Task brief:
Beginning with the line below that contains "m.clk := by simp [Mach.raisePh]" and ending with the line that contains "m.nextSeq := by simp [Mach.raiseAll]", copy every line exactly. Copy nothing else.

Supplied data:
[Start of section]

/-! ### Vectors and interrupts -/

@[simp] theorem Mach.sendVector_sys (m : Mach) (v : Nat) : (m.sendVector v).sys = m.sys := by unfold Mach.sendVector; split <;> rfl
@[simp] theorem Mach.sendVector_ph (m : Mach) (v : Nat) : (m.sendVector v).ph = m.ph := by unfold Mach.sendVector; split <;> rfl
@[simp] theorem Mach.sendVector_sc (m : Mach) (v : Nat) : (m.sendVector v).sc = m.sc := by unfold Mach.sendVector; split <;> rfl
@[simp] theorem Mach.sendVector_fed (m : Mach) (v : Nat) : (m.sendVector v).fed = m.fed := by unfold Mach.sendVector; split <;> rfl
@[simp] theorem Mach.sendVector_dio (m : Mach) (v : Nat) : (m.sendVector v).dio = m.dio := by unfold Mach.sendVector; split <;> rfl
@[simp] theorem Mach.sendVector_clk (m : Mach) (v : Nat) : (m.sendVector v).clk = m.clk := by unfold Mach.sendVector; split <;> rfl
@[simp] theorem Mach.sendVector_nextSeq (m : Mach) (v : Nat) : (m.sendVector v).nextSeq = m.nextSeq := by unfold Mach.sendVector; split <;> rfl
@[simp] theorem Mach.sendVector_lastSeq (m : Mach) (v : Nat) : (m.sendVector v).lastSeq = m.lastSeq := by unfold Mach.sendVector; split <;> rfl
@[simp] theorem Mach.lane_sendVector (m : Mach) (v : Nat) (l : LaneId) : (m.sendVector v).lane l = m.lane l := by
  unfold Mach.sendVector; split <;> cases l <;> rfl
@[simp] theorem Mach.vectorIf_sys (m m' : Mach) (b : Blk) : (m.vectorIf m' b).sys = m'.sys := by
  unfold Mach.vectorIf; (repeat' split) <;> simp
@[simp] theorem Mach.vectorIf_ph (m m' : Mach) (b : Blk) : (m.vectorIf m' b).ph = m'.ph := by
  unfold Mach.vectorIf; (repeat' split) <;> simp
@[simp] theorem Mach.vectorIf_sc (m m' : Mach) (b : Blk) : (m.vectorIf m' b).sc = m'.sc := by
  unfold Mach.vectorIf; (repeat' split) <;> simp
@[simp] theorem Mach.vectorIf_fed (m m' : Mach) (b : Blk) : (m.vectorIf m' b).fed = m'.fed := by
  unfold Mach.vectorIf; (repeat' split) <;> simp
@[simp] theorem Mach.vectorIf_dio (m m' : Mach) (b : Blk) : (m.vectorIf m' b).dio = m'.dio := by
  unfold Mach.vectorIf; (repeat' split) <;> simp
@[simp] theorem Mach.vectorIf_clk (m m' : Mach) (b : Blk) : (m.vectorIf m' b).clk = m'.clk := by
  unfold Mach.vectorIf; (repeat' split) <;> simp
@[simp] theorem Mach.vectorIf_nextSeq (m m' : Mach) (b : Blk) : (m.vectorIf m' b).nextSeq = m'.nextSeq := by
  unfold Mach.vectorIf; (repeat' split) <;> simp
@[simp] theorem Mach.vectorIf_lastSeq (m m' : Mach) (b : Blk) : (m.vectorIf m' b).lastSeq = m'.lastSeq := by
  unfold Mach.vectorIf; (repeat' split) <;> simp
@[simp] theorem Mach.lane_vectorIf (m m' : Mach) (b : Blk) (l : LaneId) : (m.vectorIf m' b).lane l = m'.lane l := by
  unfold Mach.vectorIf; (repeat' split) <;> simp
@[simp] theorem Mach.dmaVectorIf_sys (m m' : Mach) (l : LaneId) : (m.dmaVectorIf m' l).sys = m'.sys := by
  unfold Mach.dmaVectorIf; (repeat' split) <;> simp
@[simp] theorem Mach.dmaVectorIf_ph (m m' : Mach) (l : LaneId) : (m.dmaVectorIf m' l).ph = m'.ph := by
  unfold Mach.dmaVectorIf; (repeat' split) <;> simp
@[simp] theorem Mach.dmaVectorIf_sc (m m' : Mach) (l : LaneId) : (m.dmaVectorIf m' l).sc = m'.sc := by
  unfold Mach.dmaVectorIf; (repeat' split) <;> simp
@[simp] theorem Mach.dmaVectorIf_fed (m m' : Mach) (l : LaneId) : (m.dmaVectorIf m' l).fed = m'.fed := by
  unfold Mach.dmaVectorIf; (repeat' split) <;> simp
@[simp] theorem Mach.dmaVectorIf_dio (m m' : Mach) (l : LaneId) : (m.dmaVectorIf m' l).dio = m'.dio := by
  unfold Mach.dmaVectorIf; (repeat' split) <;> simp
@[simp] theorem Mach.dmaVectorIf_clk (m m' : Mach) (l : LaneId) : (m.dmaVectorIf m' l).clk = m'.clk := by
  unfold Mach.dmaVectorIf; (repeat' split) <;> simp
@[simp] theorem Mach.dmaVectorIf_nextSeq (m m' : Mach) (l : LaneId) : (m.dmaVectorIf m' l).nextSeq = m'.nextSeq := by
  unfold Mach.dmaVectorIf; (repeat' split) <;> simp
@[simp] theorem Mach.dmaVectorIf_lastSeq (m m' : Mach) (l : LaneId) : (m.dmaVectorIf m' l).lastSeq = m'.lastSeq := by
  unfold Mach.dmaVectorIf; (repeat' split) <;> simp
@[simp] theorem Mach.lane_dmaVectorIf (m m' : Mach) (l : LaneId) (k : LaneId) : (m.dmaVectorIf m' l).lane k = m'.lane k := by
  unfold Mach.dmaVectorIf; (repeat' split) <;> simp
@[simp] theorem Mach.raiseAll_sys (m : Mach) (b : Blk) (i : Nat) : (m.raiseAll b i).sys = m.sys := by simp [Mach.raiseAll]
@[simp] theorem Mach.raiseLane_sys (m : Mach) (l : LaneId) (b : Blk) (i : Nat) : (m.raiseLane l b i).sys = m.sys := by
  simp only [Mach.raiseLane]; split <;> simp
@[simp] theorem Mach.raisePh_sys (m : Mach) (b : Blk) (i : Nat) : (m.raisePh b i).sys = m.sys := by simp [Mach.raisePh]
@[simp] theorem Mach.raiseSc_sys (m : Mach) (b : Blk) (i : Nat) : (m.raiseSc b i).sys = m.sys := by simp [Mach.raiseSc]
@[simp] theorem Mach.raiseAll_ph (m : Mach) (b : Blk) (i : Nat) : (m.raiseAll b i).ph = m.ph := by simp [Mach.raiseAll]
@[simp] theorem Mach.raiseLane_ph (m : Mach) (l : LaneId) (b : Blk) (i : Nat) : (m.raiseLane l b i).ph = m.ph := by
  simp only [Mach.raiseLane]; split <;> simp
@[simp] theorem Mach.raiseSc_ph (m : Mach) (b : Blk) (i : Nat) : (m.raiseSc b i).ph = m.ph := by simp [Mach.raiseSc]
@[simp] theorem Mach.raiseAll_sc (m : Mach) (b : Blk) (i : Nat) : (m.raiseAll b i).sc = m.sc := by simp [Mach.raiseAll]
@[simp] theorem Mach.raiseLane_sc (m : Mach) (l : LaneId) (b : Blk) (i : Nat) : (m.raiseLane l b i).sc = m.sc := by
  simp only [Mach.raiseLane]; split <;> simp
@[simp] theorem Mach.raisePh_sc (m : Mach) (b : Blk) (i : Nat) : (m.raisePh b i).sc = m.sc := by simp [Mach.raisePh]
@[simp] theorem Mach.raiseAll_fed (m : Mach) (b : Blk) (i : Nat) : (m.raiseAll b i).fed = m.fed := by simp [Mach.raiseAll]
@[simp] theorem Mach.raiseLane_fed (m : Mach) (l : LaneId) (b : Blk) (i : Nat) : (m.raiseLane l b i).fed = m.fed := by
  simp only [Mach.raiseLane]; split <;> simp
@[simp] theorem Mach.raisePh_fed (m : Mach) (b : Blk) (i : Nat) : (m.raisePh b i).fed = m.fed := by simp [Mach.raisePh]
@[simp] theorem Mach.raiseSc_fed (m : Mach) (b : Blk) (i : Nat) : (m.raiseSc b i).fed = m.fed := by simp [Mach.raiseSc]
@[simp] theorem Mach.raiseAll_dio (m : Mach) (b : Blk) (i : Nat) : (m.raiseAll b i).dio = m.dio := by simp [Mach.raiseAll]
@[simp] theorem Mach.raiseAll_clk (m : Mach) (b : Blk) (i : Nat) : (m.raiseAll b i).clk = m.clk := by simp [Mach.raiseAll]
@[simp] theorem Mach.raiseLane_dio (m : Mach) (l : LaneId) (b : Blk) (i : Nat) : (m.raiseLane l b i).dio = m.dio := by
  simp only [Mach.raiseLane]; split <;> simp
@[simp] theorem Mach.raiseLane_clk (m : Mach) (l : LaneId) (b : Blk) (i : Nat) : (m.raiseLane l b i).clk = m.clk := by
  simp only [Mach.raiseLane]; split <;> simp
@[simp] theorem Mach.raisePh_dio (m : Mach) (b : Blk) (i : Nat) : (m.raisePh b i).dio = m.dio := by simp [Mach.raisePh]
@[simp] theorem Mach.raisePh_clk (m : Mach) (b : Blk) (i : Nat) : (m.raisePh b i).clk = m.clk := by simp [Mach.raisePh]
@[simp] theorem Mach.raiseSc_dio (m : Mach) (b : Blk) (i : Nat) : (m.raiseSc b i).dio = m.dio := by simp [Mach.raiseSc]
@[simp] theorem Mach.raiseSc_clk (m : Mach) (b : Blk) (i : Nat) : (m.raiseSc b i).clk = m.clk := by simp [Mach.raiseSc]
@[simp] theorem Mach.raiseAll_nextSeq (m : Mach) (b : Blk) (i : Nat) : (m.raiseAll b i).nextSeq = m.nextSeq := by simp [Mach.raiseAll]
@[simp] theorem Mach.raiseAll_lastSeq (m : Mach) (b : Blk) (i : Nat) : (m.raiseAll b i).lastSeq = m.lastSeq := by simp [Mach.raiseAll]
@[simp] theorem Mach.raiseLane_nextSeq (m : Mach) (l : LaneId) (b : Blk) (i : Nat) : (m.raiseLane l b i).nextSeq = m.nextSeq := by
  simp only [Mach.raiseLane]; split <;> simp
@[simp] theorem Mach.raiseLane_lastSeq (m : Mach) (l : LaneId) (b : Blk) (i : Nat) : (m.raiseLane l b i).lastSeq = m.lastSeq := by
  simp only [Mach.raiseLane]; split <;> simp
@[simp] theorem Mach.raisePh_nextSeq (m : Mach) (b : Blk) (i : Nat) : (m.raisePh b i).nextSeq = m.nextSeq := by simp [Mach.raisePh]
@[simp] theorem Mach.raisePh_lastSeq (m : Mach) (b : Blk) (i : Nat) : (m.raisePh b i).lastSeq = m.lastSeq := by simp [Mach.raisePh]
@[simp] theorem Mach.raiseSc_nextSeq (m : Mach) (b : Blk) (i : Nat) : (m.raiseSc b i).nextSeq = m.nextSeq := by simp [Mach.raiseSc]
@[simp] theorem Mach.raiseSc_lastSeq (m : Mach) (b : Blk) (i : Nat) : (m.raiseSc b i).lastSeq = m.lastSeq := by simp [Mach.raiseSc]
@[simp] theorem Mach.lane_raiseAll (m : Mach) (b : Blk) (i : Nat) (l : LaneId) :
    (m.raiseAll b i).lane l = { m.lane l with regs := (m.lane l).regs.setBit (blkBase b + 0x10) i true } := by simp [Mach.raiseAll]
@[simp] theorem Mach.lane_raiseLane_self (m : Mach) (l : LaneId) (b : Blk) (i : Nat) :
    (m.raiseLane l b i).lane l = { m.lane l with regs := (m.lane l).regs.setBit (blkBase b + 0x10) i true } := by
  simp only [Mach.raiseLane]; split <;> simp
theorem Mach.lane_raiseLane_ne (m : Mach) {l k : LaneId} (b : Blk) (i : Nat) (h : k ≠ l) : (m.raiseLane l b i).lane k = m.lane k := by
  simp only [Mach.raiseLane]; split <;> simp [Mach.lane_updLane_ne _ _ h]
@[simp] theorem Mach.raisePh_ph (m : Mach) (b : Blk) (i : Nat) :
    (m.raisePh b i).ph = { m.ph with regs := m.ph.regs.setBit (blkBase b + 0x10) i true } := by simp [Mach.raisePh]
@[simp] theorem Mach.raiseSc_sc (m : Mach) (b : Blk) (i : Nat) :
    (m.raiseSc b i).sc = { m.sc with regs := m.sc.regs.setBit (blkBase b + 0x10) i true } := by simp [Mach.raiseSc]
@[simp] theorem Mach.lane_raisePh (m : Mach) (b : Blk) (i : Nat) (l : LaneId) : (m.raisePh b i).lane l = m.lane l := by
  simp [Mach.raisePh]; cases l <;> rfl
@[simp] theorem Mach.lane_raiseSc (m : Mach) (b : Blk) (i : Nat) (l : LaneId) : (m.raiseSc b i).lane l = m.lane l := by
  simp [Mach.raiseSc]; cases l <;> rfl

[End of section]

Reply:
@[simp] theorem Mach.raisePh_clk (m : Mach) (b : Blk) (i : Nat) : (m.raisePh b i).clk = m.clk := by simp [Mach.raisePh]
@[simp] theorem Mach.raiseSc_dio (m : Mach) (b : Blk) (i : Nat) : (m.raiseSc b i).dio = m.dio := by simp [Mach.raiseSc]
@[simp] theorem Mach.raiseSc_clk (m : Mach) (b : Blk) (i : Nat) : (m.raiseSc b i).clk = m.clk := by simp [Mach.raiseSc]
@[simp] theorem Mach.raiseAll_nextSeq (m : Mach) (b : Blk) (i : Nat) : (m.raiseAll b i).nextSeq = m.nextSeq := by simp [Mach.raiseAll]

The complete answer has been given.